Formuler les choses ainsi permet de comprendre que cette structure médiatrice et allégorique imparfaite – le complot, pas même encore le système mondial – pose de graves dilemmes représentationnels. Les récits traditionnels étaient de piètres véhicules du collectif (sauf en de rares moments de guerre ou de révolution), et la fonction de connaissance n’a jamais paru très compatible avec les Belles Lettres. Mais surgit aussi la question de la Valeur : en effet, l’allégorie de complot doit être entachée d’imperfection pour pouvoir servir de carte cognitive, qu’il serait catastrophique de prendre pour la réalité, comme le fit la Félicité de Flaubert qui, lorsqu’on lui montra une carte de La Havane, où son neveu avait débarqué, demanda à voir la maison où il séjournait).

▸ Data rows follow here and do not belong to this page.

-- ==== Sys2Proof/Decode.lean ====
section
/-!
DEFINITION. The decoder of instruction words, total on any bytes, and the encoder (R29 to R35, R47, R48,
Tables 2.1, 2.3 and 2.7). Decoding fixes a word's opcode and fields; R31 and R34's legal values are WellFormed's.
-/
namespace Sys2Proof
open Sys2Proof.Machine

/-- Why bytes decode to no instruction: a bit that the instruction does not use is not zero (R33), or the
bytes end before the instruction does. -/
inductive DecodeError where
  | reservedField
  | truncated
  deriving DecidableEq, Repr

/-- Opcode, bits [31:21] (R30). -/
def fOp (w : Word) : BitVec 11 := w.extractLsb' 21 11
/-- Field d, bits [20:14]. -/
def fD (w : Word) : Reg := w.extractLsb' 14 7
/-- Field a, bits [13:7]. -/
def fA (w : Word) : Reg := w.extractLsb' 7 7
/-- Field b, bits [6:0]. -/
def fB (w : Word) : Reg := w.extractLsb' 0 7
/-- Immediate k14, bits [13:0]. -/
def fK (w : Word) : BitVec 14 := w.extractLsb' 0 14
/-- U of form B, bit [20]. -/
def fU (w : Word) : Bool := w.getLsbD 20
/-- pred of form B, bits [19:16]. -/
def fPred (w : Word) : BitVec 4 := w.extractLsb' 16 4
/-- sense of form B, bit [15]. -/
def fSense (w : Word) : Bool := w.getLsbD 15
/-- offset of form B, bits [14:0]. -/
def fOff (w : Word) : BitVec 15 := w.extractLsb' 0 15

/-- The instruction where the bits it does not use are zero (R33). -/
def zeroElse (p : Prop) [Decidable p] (i : Instr) : Except DecodeError Instr :=
  if p then .ok i else .error .reservedField

/-- The instructions of class 0 by their offsets (Table 2.7). -/
def decodeClass0 (o : Nat) (w : Word) : Except DecodeError Instr :=
  match o with
  | 0x00 => .ok (.illegal (w.extractLsb' 0 21))
  | 0x01 => zeroElse (fD w = 0 ∧ fA w = 0 ∧ fB w = 0) .nop
  | 0x02 => .ok (.br (fU w) (fPred w) (fSense w) (fOff w))
  | 0x03 => .ok (.brp (fU w) (fPred w) (fSense w) (fOff w))
  | 0x04 => zeroElse (fU w = false ∧ fPred w = 0 ∧ fSense w = false) (.brexz (fOff w))
  | 0x05 => .ok (.call (fU w) (fPred w) (fSense w) (fOff w))
  | 0x06 => zeroElse (fD w = 0 ∧ fB w = 0) (.callr (fA w))
  | 0x07 => zeroElse (fD w = 0 ∧ fA w = 0 ∧ fB w = 0) .ret
  | 0x08 => zeroElse (fD w = 0 ∧ fB w = 0) (.jmpr (fA w))
  | 0x09 => .ok (.ifp (fU w) (fPred w) (fSense w) (fOff w))
  | 0x0A => zeroElse (fU w = false ∧ fPred w = 0 ∧ fSense w = false) (.elsep (fOff w))
  | 0x0B => zeroElse (fD w = 0 ∧ fA w = 0 ∧ fB w = 0) .endif
  | 0x0C => .ok (.spawn (fD w) (fA w) (fB w))
  | 0x0D => .ok (.spawnw (fD w) (fA w) (fB w))
  | 0x0E => zeroElse (fD w = 0 ∧ fA w = 0 ∧ fB w = 0) .exit
  | 0x0F => zeroElse (fD w = 0 ∧ fA w = 0 ∧ fB w = 0) .yield
  | 0x10 => zeroElse (fD w = 0 ∧ w.extractLsb' 4 10 = 0) (.setpri (w.extractLsb' 0 4))
  | 0x11 => zeroElse (fD w = 0) (.sleep (fK w))
  | 0x12 => .ok (.lnch (fD w) (fA w) (fB w))
  | _ => .ok (.unassignedOpcode w)

/-- The instructions of class 1 by their offsets (Table 2.7). -/
def decodeClass1 (o : Nat) (w lit : Word) : Except DecodeError Instr :=
  match o with
  | 0x00 => zeroElse (fD w = 0 ∧ fK w = 0) (.setmode lit)
  | 0x01 => zeroElse (fD w = 0 ∧ fB w = 0) (.setmodes (fA w))
  | 0x02 => zeroElse (fA w = 0 ∧ fB w = 0) (.rdmode (fD w))
  | 0x03 => zeroElse (fA w = 0 ∧ fB w = 0) (.rdx (fD w))
  | 0x04 => zeroElse (fD w = 0 ∧ fB w = 0) (.wrx (fA w))
  | 0x05 => zeroElse (fB w = 0) (.prds (fD w) (fA w))
  | 0x06 => zeroElse (fB w = 0) (.pwrs (fD w) (fA w))
  | 0x07 => .ok (.pand (fD w) (fA w) (fB w))
  | 0x08 => .ok (.por (fD w) (fA w) (fB w))
  | 0x09 => .ok (.pxor (fD w) (fA w) (fB w))
  | 0x0A => .ok (.pandn (fD w) (fA w) (fB w))
  | 0x0B => zeroElse (fB w = 0) (.pnot (fD w) (fA w))
  | 0x0C => zeroElse (w.extractLsb' 1 13 = 0) (.pset (fD w) (w.getLsbD 0))
  | 0x0D => zeroElse (fB w = 0) (.pcnt (fD w) (fA w))
  | 0x0E => zeroElse (fB w = 0) (.pffs (fD w) (fA w))
  | _ => .ok (.unassignedOpcode w)

/-- The instructions of class 2 by their offsets (Table 2.7). -/
def decodeClass2 (o : Nat) (w lit : Word) : Except DecodeError Instr :=
  match o with
  | 0x00 => .ok (.add (fD w) (fA w) (fB w))
  | 0x01 => .ok (.sub (fD w) (fA w) (fB w))
  | 0x02 => .ok (.mul (fD w) (fA w) (fB w))
  | 0x03 => .ok (.mulh (fD w) (fA w) (fB w))
  | 0x04 => .ok (.mad (fD w) (fA w) (fB w))
  | 0x05 => .ok (.min (fD w) (fA w) (fB w))
  | 0x06 => .ok (.max (fD w) (fA w) (fB w))
  | 0x07 => zeroElse (fB w = 0) (.abs (fD w) (fA w))
  | 0x08 => zeroElse (fB w = 0) (.neg (fD w) (fA w))
  | 0x09 => .ok (.and (fD w) (fA w) (fB w))
  | 0x0A => .ok (.or (fD w) (fA w) (fB w))
  | 0x0B => .ok (.xor (fD w) (fA w) (fB w))
  | 0x0C => zeroElse (fB w = 0) (.not (fD w) (fA w))
  | 0x0D => .ok (.shl (fD w) (fA w) (fB w))
  | 0x0E => .ok (.shr (fD w) (fA w) (fB w))
  | 0x0F => .ok (.sar (fD w) (fA w) (fB w))
  | 0x10 => zeroElse (fB w = 0) (.clz (fD w) (fA w))
  | 0x11 => zeroElse (fB w = 0) (.popc (fD w) (fA w))
  | 0x12 => .ok (.bfx (fD w) (fA w) (fB w))
  | 0x13 => .ok (.bins (fD w) (fA w) (fB w))
  | 0x14 => .ok (.sel (fD w) (fA w) (fB w))
  | 0x15 => .ok (.cmpeq (fD w) (fA w) (fB w))
  | 0x16 => .ok (.cmpne (fD w) (fA w) (fB w))
  | 0x17 => .ok (.cmplt (fD w) (fA w) (fB w))
  | 0x18 => .ok (.cmple (fD w) (fA w) (fB w))
  | 0x19 => .ok (.cmpgt (fD w) (fA w) (fB w))
  | 0x1A => .ok (.cmpge (fD w) (fA w) (fB w))
  | 0x1B => zeroElse (fB w = 0) (.mov (fD w) (fA w))
  | 0x1C => zeroElse (fB w = 0) (.movs (fD w) (fA w))
  | 0x1D => zeroElse (fK w = 0) (.movi (fD w) lit)
  | 0x1E => zeroElse (fA w = 0 ∧ fB w = 0) (.laneid (fD w))
  | _ => .ok (.unassignedOpcode w)

/-- The instructions of class 3 by their offsets (Table 2.7). -/
def decodeClass3 (o : Nat) (w : Word) : Except DecodeError Instr :=
  match o with
  | 0x00 => .ok (.fadd (fD w) (fA w) (fB w))
  | 0x01 => .ok (.fsub (fD w) (fA w) (fB w))
  | 0x02 => .ok (.fmul (fD w) (fA w) (fB w))
  | 0x03 => .ok (.fma (fD w) (fA w) (fB w))
  | 0x04 => .ok (.fmin (fD w) (fA w) (fB w))
  | 0x05 => .ok (.fmax (fD w) (fA w) (fB w))
  | 0x06 => zeroElse (fB w = 0) (.fabs (fD w) (fA w))
  | 0x07 => zeroElse (fB w = 0) (.fneg (fD w) (fA w))
  | 0x08 => .ok (.fcmpeq (fD w) (fA w) (fB w))
  | 0x09 => .ok (.fcmpne (fD w) (fA w) (fB w))
  | 0x0A => .ok (.fcmplt (fD w) (fA w) (fB w))
  | 0x0B => .ok (.fcmple (fD w) (fA w) (fB w))
  | 0x0C => .ok (.fcmpgt (fD w) (fA w) (fB w))
  | 0x0D => .ok (.fcmpge (fD w) (fA w) (fB w))
  | 0x0E => .ok (.fcmpun (fD w) (fA w) (fB w))
  | 0x0F => zeroElse (fB w = 0) (.frcp (fD w) (fA w))
  | 0x10 => zeroElse (fB w = 0) (.frsq (fD w) (fA w))
  | 0x11 => zeroElse (fB w = 0) (.fsqrt (fD w) (fA w))
  | 0x12 => zeroElse (fB w = 0) (.fexp2 (fD w) (fA w))
  | 0x13 => zeroElse (fB w = 0) (.flog2 (fD w) (fA w))
  | 0x14 => zeroElse (fB w = 0) (.fsin (fD w) (fA w))
  | 0x15 => zeroElse (fB w = 0) (.fcos (fD w) (fA w))
  | 0x16 => zeroElse (fB w = 0) (.ftanh (fD w) (fA w))
  | 0x17 => zeroElse (fB w = 0) (.fclass (fD w) (fA w))
  | _ => .ok (.unassignedOpcode w)

/-- The instructions of class 4 by their offsets (Table 2.7). -/
def decodeClass4 (o : Nat) (w : Word) : Except DecodeError Instr :=
  match o with
  | 0x00 => .ok (.cvt (fD w) (fA w) (fB w))
  | 0x01 => .ok (.pq (fD w) (fA w) (fB w))
  | 0x02 => .ok (.px (fD w) (fA w) (fB w))
  | 0x03 => .ok (.topkins (fD w) (fA w) (fB w))
  | 0x04 => .ok (.keepk (fD w) (fA w) (fB w))
  | 0x05 => .ok (.fldexp (fD w) (fA w) (fB w))
  | 0x06 => .ok (.ffrexp (fD w) (fA w) (fB w))
  | _ => .ok (.unassignedOpcode w)

/-- The instructions of class 5 by their offsets (Table 2.7). -/
def decodeClass5 (o : Nat) (w lit : Word) : Except DecodeError Instr :=
  match o with
  | 0x00 => .ok (.sadd (fD w) (fA w) (fB w))
  | 0x01 => .ok (.ssub (fD w) (fA w) (fB w))
  | 0x02 => .ok (.smul (fD w) (fA w) (fB w))
  | 0x03 => .ok (.smin (fD w) (fA w) (fB w))
  | 0x04 => .ok (.smax (fD w) (fA w) (fB w))
  | 0x05 => .ok (.sand (fD w) (fA w) (fB w))
  | 0x06 => .ok (.sor (fD w) (fA w) (fB w))
  | 0x07 => .ok (.sxor (fD w) (fA w) (fB w))
  | 0x08 => .ok (.sshl (fD w) (fA w) (fB w))
  | 0x09 => .ok (.sshr (fD w) (fA w) (fB w))
  | 0x0A => .ok (.ssar (fD w) (fA w) (fB w))
  | 0x0B => .ok (.scmpeq (fD w) (fA w) (fB w))
  | 0x0C => .ok (.scmpne (fD w) (fA w) (fB w))
  | 0x0D => .ok (.scmplt (fD w) (fA w) (fB w))
  | 0x0E => .ok (.scmple (fD w) (fA w) (fB w))
  | 0x0F => .ok (.scmpltn (fD w) (fA w) (fB w))
  | 0x10 => .ok (.scmplen (fD w) (fA w) (fB w))
  | 0x11 => zeroElse (fB w = 0) (.smov (fD w) (fA w))
  | 0x12 => zeroElse (fK w = 0) (.smovi (fD w) lit)
  | 0x13 => .ok (.saddi (fD w) (fK w))
  | 0x14 => zeroElse (fB w = 0) (.sclz (fD w) (fA w))
  | 0x15 => zeroElse (fB w = 0) (.spopc (fD w) (fA w))
  | _ => .ok (.unassignedOpcode w)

Pour l’essentiel, l’investissement cognitif ou allégorique dans cette représentation de complot sera d’ordre inconscient : car c’est seulement là, au niveau profond du fantasme collectif, que nous pensons tout le temps au système social, là que nos pensées politiques peuvent déjouer la censure libérale et antipolitique. Ce qui signifie que la fonction cognitive du récit de complot doit pouvoir vaciller comme une image rémanente subliminale, et du même coup, que la surface de cette représentation ne saurait prétendre à la monumentalité du Grand Art (du moins jusqu’à l’avènement du postmoderne, où Grand Art et culture de masse s’interpénètrent, et confèrent un statut « artistique » à des intrigues de complot comme celles de Pynchon).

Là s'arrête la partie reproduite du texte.